* [gentoo-portage-dev] Performance tuning and parallelisation
@ 2021-08-26 11:03 Ed W
2021-08-26 16:38 ` Marco Sirabella
2021-08-27 20:50 ` Alec Warner
0 siblings, 2 replies; 4+ messages in thread
From: Ed W @ 2021-08-26 11:03 UTC (permalink / raw
To: gentoo-portage-dev
Hi All
Consider this a tentative first email to test the water, but I have started to look at performance
of particularly the install phase of the emerge utility and I could use some guidance on where to go
next
Firstly, to define the "problem": I have found gentoo to be a great base for building custom
distributions and I use it to build a small embedded distro which runs on a couple of different
architectures. (Essentially just a "ROOT=/something emerge $some_packages"). However, I use some
packaging around binpackages to avoid uncessary rebuilds, and this highlights that "building" a
complete install using only binary packages rarely gets over a load of 1. Can we do better than
this? Seems to be highly serialised on the install phase of copying the files to the disk?

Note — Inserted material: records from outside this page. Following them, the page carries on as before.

/-! ### setWin -/

@[simp] theorem setWin_pins (w : Nat) (x : Win) (d : Dev) : (setWin w x d).pins = d.pins := rfl
@[simp] theorem setWin_power (w : Nat) (x : Win) (d : Dev) : (setWin w x d).power = d.power := rfl
@[simp] theorem setWin_stk (w : Nat) (x : Win) (d : Dev) : (setWin w x d).stk = d.stk := rfl
@[simp] theorem setWin_cfg (w : Nat) (x : Win) (d : Dev) : (setWin w x d).cfg = d.cfg := rfl
@[simp] theorem setWin_banks (w : Nat) (x : Win) (d : Dev) : (setWin w x d).banks = d.banks := rfl
@[simp] theorem setWin_regs (w : Nat) (x : Win) (d : Dev) : (setWin w x d).regs = d.regs := rfl
@[simp] theorem setWin_inForce (w : Nat) (x : Win) (d : Dev) : (setWin w x d).inForce = d.inForce := rfl
@[simp] theorem setWin_mem (w : Nat) (x : Win) (d : Dev) : (setWin w x d).mem = d.mem := rfl
@[simp] theorem setWin_poison (w : Nat) (x : Win) (d : Dev) : (setWin w x d).poison = d.poison := rfl
@[simp] theorem setWin_scratch (w : Nat) (x : Win) (d : Dev) : (setWin w x d).scratch = d.scratch := rfl
@[simp] theorem setWin_crews (w : Nat) (x : Win) (d : Dev) : (setWin w x d).crews = d.crews := rfl
@[simp] theorem setWin_queues (w : Nat) (x : Win) (d : Dev) : (setWin w x d).queues = d.queues := rfl
@[simp] theorem setWin_sessions (w : Nat) (x : Win) (d : Dev) : (setWin w x d).sessions = d.sessions := rfl
@[simp] theorem setWin_contexts (w : Nat) (x : Win) (d : Dev) : (setWin w x d).contexts = d.contexts := rfl
@[simp] theorem setWin_regions (w : Nat) (x : Win) (d : Dev) : (setWin w x d).regions = d.regions := rfl
@[simp] theorem setWin_jobs (w : Nat) (x : Win) (d : Dev) : (setWin w x d).jobs = d.jobs := rfl
@[simp] theorem setWin_longops (w : Nat) (x : Win) (d : Dev) : (setWin w x d).longops = d.longops := rfl
@[simp] theorem setWin_items (w : Nat) (x : Win) (d : Dev) : (setWin w x d).items = d.items := rfl
@[simp] theorem setWin_dir (w : Nat) (x : Win) (d : Dev) : (setWin w x d).dir = d.dir := rfl
@[simp] theorem setWin_agents (w : Nat) (x : Win) (d : Dev) : (setWin w x d).agents = d.agents := rfl
@[simp] theorem setWin_pendingBuf (w : Nat) (x : Win) (d : Dev) : (setWin w x d).pendingBuf = d.pendingBuf := rfl
@[simp] theorem setWin_pages (w : Nat) (x : Win) (d : Dev) : (setWin w x d).pages = d.pages := rfl
@[simp] theorem setWin_tables (w : Nat) (x : Win) (d : Dev) : (setWin w x d).tables = d.tables := rfl
@[simp] theorem setWin_indexes (w : Nat) (x : Win) (d : Dev) : (setWin w x d).indexes = d.indexes := rfl
@[simp] theorem setWin_profiles (w : Nat) (x : Win) (d : Dev) : (setWin w x d).profiles = d.profiles := rfl
@[simp] theorem setWin_log (w : Nat) (x : Win) (d : Dev) : (setWin w x d).log = d.log := rfl
@[simp] theorem setWin_flt (w : Nat) (x : Win) (d : Dev) : (setWin w x d).flt = d.flt := rfl
@[simp] theorem setWin_icu (w : Nat) (x : Win) (d : Dev) : (setWin w x d).icu = d.icu := rfl
@[simp] theorem setWin_tgts (w : Nat) (x : Win) (d : Dev) : (setWin w x d).tgts = d.tgts := rfl
@[simp] theorem setWin_ports (w : Nat) (x : Win) (d : Dev) : (setWin w x d).ports = d.ports := rfl
@[simp] theorem setWin_outstanding (w : Nat) (x : Win) (d : Dev) : (setWin w x d).outstanding = d.outstanding := rfl
@[simp] theorem setWin_pair (w : Nat) (x : Win) (d : Dev) : (setWin w x d).pair = d.pair := rfl
@[simp] theorem setWin_side (w : Nat) (x : Win) (d : Dev) : (setWin w x d).side = d.side := rfl
@[simp] theorem setWin_fabTx (w : Nat) (x : Win) (d : Dev) : (setWin w x d).fabTx = d.fabTx := rfl
@[simp] theorem setWin_ethTx (w : Nat) (x : Win) (d : Dev) : (setWin w x d).ethTx = d.ethTx := rfl
@[simp] theorem setWin_trig (w : Nat) (x : Win) (d : Dev) : (setWin w x d).trig = d.trig := rfl
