-- ==== Sys2Proof/Tests/Slice0.lean ====
section
/-! SUPPORT. Tests/Slice0.lean: the model's own tests: ill-formed operands, small examples worked by hand from the manual, and for every
statement of Certificates/Slice0/Obligations.lean states and operands that meet the hypotheses of its clauses. -/

namespace Sys2Proof.Tests
set_option Elab.async false
open Machine

/-! ### States and commands -/

/-- An address in region n of module 5's stacked DRAM. -/
def own (n : Nat) : Nat := 5 * 2 ^ 52 + n * 2 ^ 21
/-- The number of that region. -/
def regn (n : Nat) : Nat := 5 * 2 ^ 31 + n
/-- The number of region n of module 5's sealed tier. -/
def dense (n : Nat) : Nat := (5 * 2 ^ 52 + 2 ^ 50) / 2 ^ 21 + n

/-- Module 5 serving in stroke 1,000: crew 1 with core 0, sixteen queues and regions 0 to 3 of stacked DRAM under key 7; queue 3 of that
crew; session 0 for management and session 1 bound to crew 1. -/
def dev : Dev := {
  pins := { powerEn := true, pwrGood := true, aux := true, ethUp := true }
  power := { on := true, phase := 9, serving := true }
  stk := { number := 1000, current := 425, locked := true }
  cfg := { loaded := true, hall := 7, module := 5, mgmtValid := 1, mgmtCreds := [[]], stackCount := 16, passed := 2 ^ 128 - 1 }
  regs := [(0x18, 65536#64), (0x90000, (1500 * 2 ^ 32 : Nat))]
  inForce := [(0x18, 65536#64), (0x90000, (1500 * 2 ^ 32 : Nat))]
  crews := [(1, { state := 1, gen := 1, cores := 1, stackMask := 0xFFFF, ethWeight := 1, qFirst := 0, qCount := 16, dramQuota := 100 })]
  regions := [(regn 0, { crew := 1, key := 7 }), (regn 1, { crew := 1, key := 7 }), (regn 2, { crew := 1, key := 7 }),
              (regn 3, { crew := 1, key := 7 })]
  queues := [(3, { present := true, crew := 1, gen := 1, doorbell := true, sqBase := own 3, sqKey := 7, cqBase := own 3 + 65536, cqKey := 7 })]
  sessions := [(0, { gen := 1, isOpen := true, management := true }), (1, { gen := 1, isOpen := true, crew := 1, crewGen := 1 })] }

/-- A state around a device. -/
def st (d : Dev) : State := { dev := d }
/-- Parameter bytes, zero but for the fields given as offset, bytes and value. -/
def pb (n : Nat) (fs : List (Nat × Nat × Nat)) : List Byte := fs.foldl (fun l f => overlay l f.1 (toLe f.2.1 f.2.2)) (zeros n)
/-- A command of a crew over a session. -/
def cmd (session crew : Nat) (ps : List Byte) : Cmd := { route := .session session, crew, length := ps.length, params := ps }
/-- A command of crew 1 in a ring of queue 3. -/
def ringCmd (ps : List Byte) : Cmd := { cmd 0 1 ps with route := .ring 3, queue := 3, qgen := 1 }
/-- A command whose own effect begins, and what holds then. -/
def met (op : Nat) (c : Cmd) (s : State) (f : QCmd → State → Bool) : Bool := match begins op c s with
  | some (q, t) => f q t
  | none => false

(Note I use parallel build and parallel-install flags, plus --jobs=N. If there is code to compile
then load will shoot up, but simply installing binpackages struggles to get the load over about
0.7-1.1, so presumably single threaded in all parts?)
Now, this is particularly noticeable where I cheated to build my arm install and just used qemu
user-mode on an amd64 host (rather than using cross-compile). Here it's very noticeable that the
install/merge phase of the build is consuming much/most of the install time.
eg, random example (under qemu user mode)
# time ROOT=/tmp/timetest emerge -1k --nodeps openssl
>>> Emerging binary (1 of 1) dev-libs/openssl-1.1.1k-r1::gentoo for /tmp/timetest/
...
real 0m30.145s
user 0m29.066s
sys 0m1.685s
Running the same on the native host is about 5-6sec, (and I find this ratio fairly consistent for
qemu usermode, about 5-6x slower than native)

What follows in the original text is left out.